= The Society of the Friends of St George's and Descendants of the Knights of the Garter =

St George's Chapel at Windsor Castle, The Mirror of Literature, Amusement, and Instruction, 1831.

The Society of the Friends of St George's and Descendants of the Knights of the Garter is a constituent group of the Foundation of the College of St George, Windsor Castle which is a national charity in England. The society includes more than 5,100 members worldwide (including more than 900 AmFriends members of the American Friends of St George's and Descendants of the Knights of the Garter Inc.) to "protect, preserve and enhance" the college, its St George's Chapel, Windsor Castle and the chivalric knighthood, the Order of the Garter.

In addition to the many enhancement projects that the society helped fund since its creation, several major preservation projects were also completed. The ongoing project for 2009 was to clean and restore the chapel's West Window which is one of the largest in any English church with its collection of late-medieval stained-glass. The project for 2007 was to clean and repair the chapel West Front including its 16th century stonework, turrets and flying buttresses.

People interested in the society and its traditions and service may join as its members.

==History==
A group known as the Association of the Descendants of the Knights of the Garter was founded in the 1920s, composed of knights (KG) and ladies (LG) of the order, and their descendants. Another group known as the Friends of St George's was founded in 1931 to support the college by raising funds to "protect, preserve and enhance" the chapel as the physical and spiritual center of the order. The two groups accomplished their missions separately until 1934 when they merged as The Society of the Friends of St George's with which is amalgamated the Association of the Descendants of the Knights of the Garter.

The society was founded with the mission to continue the support of the college and historic chapel. The society shares with the order its patron Saint George the Martyr, the motto Honi soit qui mal y pense (Shame be to him who thinks evil of it), and the insignia of the garter.

The society changed its name a last time in 1966 when it was designated by the Charity Commission for England and Wales as a charity. After celebrating its 75th anniversary in 2006, the society became a constituent group of the foundation in 2007 when it completed its change in corporate governance.

The American Friends of St Georges & Descendants of the Knights is a 501(c)(3) Private Nonoperating Foundation based in Glenview, Kentucky. In 2024 it claimed $198,263 in total revenue and $31,331 in total assets. Its president is Eva Strasburger.

==Officers==
The foundation enjoys the service of its patron, the sovereign of the order, King Charles III and that of its president, the statutory knight companion of the order, William, Prince of Wales. The foundation vice presidents are the members of the order. The foundation patron and officers are assisted in their duties by its Board of Trustees.

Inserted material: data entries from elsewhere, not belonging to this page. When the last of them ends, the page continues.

-- ==== Sys2Proof/Certificates/Slice0/Obligations.lean ====
section
/-! DEFINITION. The statements for the provers. -/
open Sys2Proof Sys2Proof.Machine

/-- ZERO_CROSSING while it is tracked, QUALIFICATION_FAIL, LOCK_ACQUIRED and LOCK_LEFT: the states of the time base they lead to,
what they count and flag, and that nothing else changes. MAINS_LOSS_DECLARED in rest, where its trigger is only logged, and
SEEK_LIMIT_EXPIRY. Where the rules leave it open the model chooses: log entries 8, 20, 86. -/
def Obligations.TrackerMovesTheTimeBase : Prop :=
  (∀ (s : State) (us ap an : Nat) (err : Int), s.sup.main = true → s.hrd Reg.mainsSense ≠ 0 →
    s.trk.sidePos = true → 8 ≤ s.trk.sideRun → s.trk.crossed = false → (s.tb = Tb.acquiring ∨ s.tb = Tb.locked) → 1 ≤ us →
    Does (.zeroCrossing us ap an err) s fun t =>
      t.hrd Reg.freqMeas = freqOfUs us ∧ t.tb = s.tb ∧ t.trk.freq = freqOfUs us ∧ t.trk.crossed = true ∧
      Frame [] [Reg.amplitude, Reg.freqMeas, Reg.phaseErr] s t) ∧
  (∀ (s : State) (us ap an : Nat) (err : Int), s.sup.main = true → s.hrd Reg.mainsSense ≠ 0 →
    s.trk.sidePos = true → 8 ≤ s.trk.sideRun → s.trk.crossed = false → (s.tb = Tb.seeking ∨ s.tb = Tb.lost) →
    2 ≤ s.trk.crossings → s.hrd Reg.qualMin ≤ ap → s.hrd Reg.qualMin ≤ an → crossingInRange us = true →
    Does (.zeroCrossing us ap an err) s fun t =>
      t.tb = Tb.acquiring ∧ t.trk.freq = freqOfUs ((s.trk.lastUs + us) / 2) ∧
      Frame [] [Reg.amplitude, Reg.freqMeas, Reg.phaseErr, Reg.tbState] s t) ∧
  (∀ (s : State) (us ap an : Nat) (err : Int), (s.trk.sidePos = false ∨ s.trk.sideRun < 8 ∨ s.trk.crossed = true) →
    Does (.zeroCrossing us ap an err) s fun t => t = s) ∧
  (∀ s : State, s.tb = Tb.acquiring → 2 ≤ s.trk.failCycles →
    Does .qualificationFail s fun t =>
      t.tb = Tb.lost ∧ t.hrd Reg.freqMeas = 0 ∧ Frame [] [Reg.tbState, Reg.freqMeas] s t) ∧
  (∀ s : State, s.tb = Tb.acquiring → 1024 ≤ s.trk.inPhase → s.trk.failCycles = 0 → s.sup.running = true →
    Does .lockAcquired s fun t =>
      t.tb = Tb.locked ∧ t.trk.lockedTicks = 0 ∧ t.trk.seekTicks = none ∧
      (∃ l, Reports (.count Reg.lockCount 1 :: .event 0x1202 0xFF 0 (s.hrd Reg.freqMeas) 0 :: l) s t) ∧
      Frame [] [Reg.tbState] s t) ∧
  (∀ s : State, s.tb = Tb.locked → (2 ≤ s.trk.outPhase ∨ 4 ≤ s.trk.outFreq) → s.sup.running = true →
    Does .lockLeft s fun t =>
      t.tb = Tb.acquiring ∧
      Reports [.flag Reg.tbFlags 1, .event 0x1203 0xFF 0 (ofSigned 4 (s.hrdI Reg.phaseErr)) 0] s t ∧
      Frame [] [Reg.tbState] s t) ∧
  (∀ s : State, s.tb = Tb.locked → 2048 ≤ s.trk.lockedTicks → s.hrd Reg.lossRun ≤ s.trk.failing →
    s.sup.running = true → s.taken = true → s.phase = .rest →
    Does .mainsLossDeclared s fun t =>
      t.tb = Tb.lost ∧ t.bar.b2 = true ∧ t.phase = .rest ∧
      Reports [.stamp Reg.lastLoss, .put Reg.lossDetect s.trk.sincePass, .count Reg.lossCount 1, .flag Reg.tbFlags 0,
        .event 0x1201 0xFF 0 s.trk.sincePass 0] s t ∧
      Frame eventKeys [Reg.tbState, Reg.freqMeas] s t) ∧
  (∀ (s : State) (n : Nat), s.sup.main = true → s.trk.seekTicks = some n → s.hrd Reg.mainsSense = 1 → s.hrd Reg.seekLimit ≤ n →
    s.sup.running = true →
    Does .seekLimitExpiry s fun t =>
      t.trk.seekTicks = none ∧ Reports [.flag Reg.tbFlags 3, .event 0x1205 0xFF 0 0 0] s t ∧ Frame [] [] s t)

/-- The follower: B0_PULSE in its three cases, FOLLOWER_FREE, FOLLOWER_ALIGNED. TICK, CYCLE_START and ADMISSION_OPEN: what a
tick samples and counts, what 0 au counts, when admission reopens. STAMP_STEP at CYCLE_START: the pending step is taken
whole after the increment, counted and flagged. Where the rules leave it open the model chooses: log entries 8, 10, 16. -/
def Obligations.FollowerTicksAndCyclesCount : Prop :=
  (∀ s : State, s.sup.main = true → s.sup.running = true → s.coldRead = false → s.clk.synced = false →
    Does (.b0Pulse true) s fun t =>
      t.clk.synced = true ∧ t.clk.tic = 0 ∧ t.clk.hvTic = s.clk.hvTic ∧ t.clk.count = s.clk.count ∧ Frame [] [] s t) ∧
  (∀ s : State, s.sup.main = true → s.sup.running = true → s.coldRead = false → s.clk.synced = true → s.rd Reg.follower = 0 →
    Does (.b0Pulse false) s fun t => t = { s with clk := { s.clk with b0Gap := 0, b0Double := false } }) ∧
  (∀ s : State, s.sup.main = true → s.sup.running = true → s.coldRead = false → s.clk.synced = true → s.rd Reg.follower = 0 →
    s.clk.zeroed = false →
    Does (.b0Pulse true) s fun t => t = { s with clk := { s.clk with b0Gap := 0, b0Double := true, tic := 1023 } }) ∧
  (∀ (s : State) (d : Bool), s.sup.main = true → s.sup.running = true → s.coldRead = false → s.clk.synced = true →
    s.rd Reg.follower ≠ 0 → s.clk.tic < 1024 →
    Does (.b0Pulse d) s fun t =>
      t.clk.hvTic = s.clk.hvTic ∧ (t.clk.tic = s.clk.tic ∨ t.clk.tic = (s.clk.tic + 1) % 1024 ∨ t.clk.tic = (s.clk.tic + 1023) % 1024) ∧
      (t.clk.tic ≠ s.clk.tic → t.clk.slew = 0) ∧ t.clk.count = s.clk.count ∧ Frame [] [] s t) ∧
  (∀ s : State, s.sup.running = true → s.rd Reg.follower = 0 → 2 ≤ s.clk.b0Gap →
    Does .followerFree s fun t =>
      t.rd Reg.follower = 1 ∧ t.clk.synced = true ∧ t.clk.tic = s.clk.tic ∧ t.bitOf Reg.tbFlags 5 = true ∧ Creates 0x1206 s t ∧
      Frame (eventKeys ++ [Reg.follower, Reg.tbFlags]) [] s t) ∧
  (∀ s : State, s.sup.running = true → s.sup.main = true → s.rd Reg.follower = 1 → s.clk.b0Gap = 0 →
    s.clk.b0Double = true → (s.clk.tic = 1023 ∨ s.clk.tic = 0 ∨ s.clk.tic = 1) →
    Does .followerAligned s fun t =>
      t.rd Reg.follower = 0 ∧ t.clk.hvTic = s.clk.hvTic ∧ t.clk.tic = s.clk.tic ∧ Creates 0x1206 s t ∧
      Frame (eventKeys ++ [Reg.follower]) [] s t) ∧
  (∀ (s : State) (x : Sample), (∀ e ∈ s.svc.srcs, e.2.held = []) →
    Does (.tick x) s fun t =>
      t.smp = x ∧ t.clk.now = s.clk.now + 1 ∧ t.clk.fresh = false ∧ t.clk.count = s.clk.count ∧
      t.clk.tic = (if s.sup.running = true ∧ s.clk.synced = true ∧ s.clk.fresh = false then (s.clk.tic + 1) % 1024 else s.clk.tic) ∧
      t.sup.iso = (s.sup.main && windowed s.sup.iso x.viso 3100 3000) ∧
      t.sup.vlog = windowed s.sup.vlog x.vlog 3050 2950 ∧ t.sup.usb = windowed s.sup.usb x.usb 4400 4100 ∧
      t.phase = s.phase ∧ SameStores s t) ∧
  (∀ (s : State) (x : Sample), s.sup.running = true → (∀ e ∈ s.svc.srcs, e.2.held = []) →
    Does (.tick x) s fun t => t.rd Reg.visoV = min 65535 x.viso ∧ t.rd Reg.vlogV = min 65535 x.vlog) ∧
  (∀ s : State, s.sup.running = true → s.clk.synced = true → s.clk.fresh = false → s.clk.zeroed = false → s.clk.begun = true →
    s.clk.tic = 1023 → s.clk.step = 0 → s.taken = false →
    Does .cycleStart s fun t =>
      t.clk.tic = 0 ∧ t.clk.fresh = true ∧ t.clk.count = s.clk.count + 1 ∧ t.clk.cyc = s.clk.cyc + 1 ∧ t.svc.load = 0 ∧
      Frame sendKeys [] s t) ∧
  (∀ s : State, s.rd Reg.admState = 1 → s.rd Reg.admOpenRun ≤ s.sto.okRun →
    Does .admissionOpen s fun t => t.rd Reg.admState = 0 ∧ Frame (Reg.admState :: eventKeys ++ sendKeys) [] s t) ∧
  (∀ s : State, s.sup.running = true → s.clk.synced = true → s.clk.fresh = false → s.clk.zeroed = false → s.clk.begun = true →
    s.clk.tic = 1023 → s.clk.step ≠ 0 → s.taken = false →
    Does .cycleStart s fun t =>
      t.clk.count = s.clk.count + 1 + s.clk.step ∧ t.clk.step = 0 ∧ Counts Reg.stampSteps s t ∧ t.bitOf Reg.tbFlags 6 = true ∧
      Frame (eventKeys ++ sendKeys ++ [Reg.stampSteps, Reg.tbFlags]) [] s t)

/-- SOURCE_SWITCH, USB_ATTACH, USB_DETACH, VISO_REDUCED and VISO_CURRENT_LIMIT. The HV die's supplies: WAKE_STAGE_START,
WAKE_STAGE_STOP, MAIN_SUPPLY_START on the built-in settings, MAIN_SUPPLY_STOP with the barrier down and the time base off.
Where the rules leave it open the model chooses: log entries 8, 14, 15, 17. -/
def Obligations.SuppliesStartAndStop : Prop :=
  (∀ s : State, ((s.sup.source = .iso ∧ s.firstSource = .vlog) ∨ (s.sup.source = .vlog ∧ s.firstSource = .iso)) →
    Does .sourceSwitch s fun t =>
      t.sup.source = s.firstSource ∧ Counts Reg.sourceSwitches s t ∧ t.sup.running = s.sup.running ∧ t.phase = s.phase ∧
      Frame (Reg.sourceSwitches :: eventKeys) [] s t) ∧
  (∀ s : State, s.sup.usb = true → (s.sup.running = true ∨ s.sup.romOnly = true) → s.sup.usbUp = false →
    Does .usbAttach s fun t => t = { s with sup := { s.sup with usbUp := true } }) ∧
  (∀ s : State, s.sup.usbUp = true →
    Does .usbDetach s fun t =>
      t.sup.usbUp = false ∧ t.svc.usbFrame = none ∧ (t.srcOf 1).shadows = [] ∧ (t.srcOf 1).unlocked = false ∧
      (t.srcOf 1).cursor = none ∧ (t.srcOf 1).xfer = none ∧ (∀ j, j ≠ 1 → t.srcOf j = s.srcOf j) ∧ Frame [] [] s t) ∧
  (∀ s : State, s.sup.main = true → s.sup.reduced = false → s.smp.vbusIn < 9000 → s.sup.running = true →
    Does .visoReduced s fun t =>
      t.sup.reduced = true ∧ Reports [.flag Reg.elecFlags 2, .event 0x7006 0xFF 1 0 0] s t ∧ Frame [] [] s t) ∧
  (∀ s : State, s.sup.main = true → s.sup.running = true →
    Does .visoCurrentLimit s fun t =>
      Counts Reg.isoLimitCount s t ∧ t.bitOf Reg.elecFlags 3 = true ∧ Creates 0x7006 s t ∧
      Frame (eventKeys ++ [Reg.isoLimitCount, Reg.elecFlags]) [] s t) ∧
  (∀ s : State, s.sup.wake = false → (16000 ≤ s.smp.feedA ∨ 16000 ≤ s.smp.feedB) →
    Does .wakeStageStart s fun t => t = { s with sup := { s.sup with wake := true } }) ∧
  (∀ s : State, s.sup.wake = true → s.sup.main = true → s.smp.feedA < 14000 → s.smp.feedB < 14000 →
    Does .wakeStageStop s fun t => t = { s with sup := { s.sup with wake := false } }) ∧
  (∀ s : State, s.sup.wake = true → s.sup.main = false → s.smp.feedA < 14000 → s.smp.feedB < 14000 →
    Does .wakeStageStop s fun t =>
      t.sup.wake = false ∧ (∀ k, t.hrd k = dfltAt k) ∧ t.feeds = [] ∧ (∀ k, t.rd k = s.rd k) ∧ SameStores s t) ∧
  (∀ s : State, s.sup.main = false → 9000 ≤ s.smp.vbusIn →
    Does .mainSupplyStart s fun t =>
      t.sup.main = true ∧ t.hrd Reg.tbState = Tb.seeking ∧ t.clk.hvTic = 0 ∧ t.bar.hbArmed = false ∧ t.bar.hvConfigured = false ∧
      (s.inv = true → ∀ k, k ≠ Reg.tbState → t.hrd k = if wakeHolds (k, s.hrd k) = true then s.hrd k else dfltAt k) ∧
      (∀ k, t.rd k = s.rd k) ∧ SameStores s t) ∧
  (∀ s : State, s.sup.main = true → s.smp.vbusIn < 6500 → s.sup.wake = true →
    Does .mainSupplyStop s fun t =>
      t.sup.main = false ∧ t.sup.iso = false ∧ t.rd Reg.tbState = Tb.off ∧ t.rd Reg.barrierState = 0 ∧ t.bar.up = false ∧
      t.rd Reg.huReady = 0 ∧ (t.rd Reg.huState = Hs.off ∨ t.rd Reg.huState = Hs.latched) ∧
      (s.inv = true → ∀ k, t.hrd k = if wakeHolds (k, s.hrd k) = true then s.hrd k else dfltAt k) ∧
      (∀ k, k ∉ [Reg.tbState, Reg.barrierState, Reg.startStep, Reg.huState, Reg.huOffWhy, Reg.huReady] → t.rd k = s.rd k) ∧
      SameStores s t)

/-- POWER_ON_RESET, LOGIC_SUPPLY_LOSS and HW_WATCHDOG_EXPIRY: the registers of the logic die are new but for the four that tell
of the reset, what they tell, and that a reset with nothing being written leaves every store as it was. BARRIER_RESET and
BUSY_BANK_FAULT: warm resets that name their cause. Where the rules leave it open the model chooses: log entries 8, 17, 41,
45, 46, 65, 89. -/
def Obligations.ResetsLeaveTheStores : Prop :=
  (∀ s : State, s.sup.source = .off → s.firstSource ≠ .off → s.pads.b4 = false →
    s.fla.erase = none → s.rd Reg.fwState ≠ 1 → s.log.writing = [] →
    Does .powerOnReset s fun t =>
      t.sup.source = s.firstSource ∧ t.sup.bootDue = true ∧ t.sup.coldBoot = true ∧ t.sup.running = false ∧ t.phase = .idle ∧
      t.rd Reg.resetCause = 0 ∧ t.rd Reg.seqLatch = 0 ∧ t.rd Reg.pwAttemptsLeft = 8 ∧ t.clk.count = 0 ∧
      (∀ k, k ∉ [Reg.resetCause, Reg.seqLatch, Reg.failedRail, Reg.pwAttemptsLeft] → t.rd k = dfltAt k) ∧ HvKept false s t ∧
      CodeKept s t ∧ t.fw.record = s.fw.record ∧ t.log.ring = s.log.ring) ∧
  (∀ s : State, s.sup.source ≠ .off → s.firstSource = .off → s.pads.b4 = false →
    s.fla.erase = none → s.rd Reg.fwState ≠ 1 →
    Does .logicSupplyLoss s fun t =>
      t.sup.source = .off ∧ t.sup.bootDue = false ∧ t.sup.running = false ∧ t.phase = .idle ∧
      (∀ k, k ∉ [Reg.resetCause, Reg.seqLatch, Reg.failedRail, Reg.pwAttemptsLeft] → t.rd k = dfltAt k) ∧ HvKept false s t ∧
      CodeKept s t ∧ t.fw.record = s.fw.record ∧
      (∀ n, t.slot n = if s.log.writing.contains n = true then .torn else s.slot n)) ∧
  (∀ s : State, s.bar.halted = false → s.sup.source ≠ .off → s.pads.b4 = false →
    s.rd Reg.fwState ≠ 1 → s.fla.erase = none → s.svc.commit = none → s.sto.erase = none → (∀ p ∈ s.sto.pages, p.busy = false) →
    Does .hwWatchdogExpiry s fun t =>
      t.rd Reg.resetCause = 1 ∧ t.sup.bootDue = true ∧ t.sup.coldBoot = false ∧ t.sup.running = false ∧ t.phase = .idle ∧
      t.clk.count = s.clk.count ∧ t.rd Reg.seqLatch = fit Reg.seqLatch (s.rd Reg.seqLatch) ∧ t.log.queue = [] ∧
      (∀ k, k ∉ [Reg.resetCause, Reg.seqLatch, Reg.failedRail, Reg.pwAttemptsLeft] → t.rd k = dfltAt k) ∧ HvKept false s t ∧
      t.log.ring = s.log.ring ∧ StoresKept s t) ∧
  (∀ s : State, s.sup.running = true → s.phase = .guard → s.sup.iso = true → (s.bar.lost = true ∨ s.bar.pathLost = true) →
    65536 ≤ s.bar.lostTicks → s.sup.source ≠ .off → s.pads.b4 = false →
    s.rd Reg.fwState ≠ 1 → s.fla.erase = none → s.svc.commit = none → s.sto.erase = none → (∀ p ∈ s.sto.pages, p.busy = false) →
    Does .barrierReset s fun t =>
      t.rd Reg.resetCause = 3 ∧ t.sup.bootDue = true ∧ t.sup.running = false ∧ t.phase = .idle ∧ t.bar.up = false ∧
      (∀ k, k ∉ [Reg.resetCause, Reg.seqLatch, Reg.failedRail, Reg.pwAttemptsLeft] → t.rd k = dfltAt k) ∧ HvKept false s t ∧
      StoresKept s t) ∧
  (∀ (s : State) (b : Fin 4), s.sup.running = true → s.bankBusyNow.testBit b = true → s.sup.source ≠ .off → s.pads.b4 = false →
    Does (.busyBankFault b) s fun t =>
      t.rd Reg.resetCause = 4 ∧ t.sup.bootDue = true ∧ t.sup.running = false ∧ t.phase = .idle ∧
      (∀ k, k ∉ [Reg.resetCause, Reg.seqLatch, Reg.failedRail, Reg.pwAttemptsLeft] → t.rd k = dfltAt k) ∧ HvKept false s t)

The society members join in nominating a trustee to the foundation board, and are assisted in the society duties by its Friends' Consultative Committee.

==Membership==
All society members support its mission with their annual, ten-year or life contributions. Every member receives:

- A copy of the society Annual Review which includes reports about the preservation work and history of the chapel and other college buildings,
- Publication of his or her name in the Society's leather-bound Book of Honour that is displayed permanently at the chapel,
- Entrance to the chapel and precincts through the Visitors' Centre during the open hours of the castle,
- Invitation to attend the society Annual General Meeting and Festival in May, the society Friends' Stand spectator seating at the royal Garter Day procession and service in June, various society teas throughout the year, various society tours of the chapel and other places of historic interest, often with privileged access, throughout the year, and, chapel services, organ recitals, choir Evensong and other concerts throughout the year.

===Friend members===
Every friend member is also given a personalized written Membership Certificate which bears an illumination of the patron saint and dragon known as The George, and is signed by the Dean of Windsor; and a college heraldic badge which bears the heraldic shield of St George's Cross.

===Descendant members===
Descendant members have also proved descent from one or more of the current or former members of the order. Every descendant member is also given a similar certificate and a descendant heraldic badge, which instead bears the heraldic shield of the founder of the order, the Plantagenet King Edward III, surmounted by a circlet crown.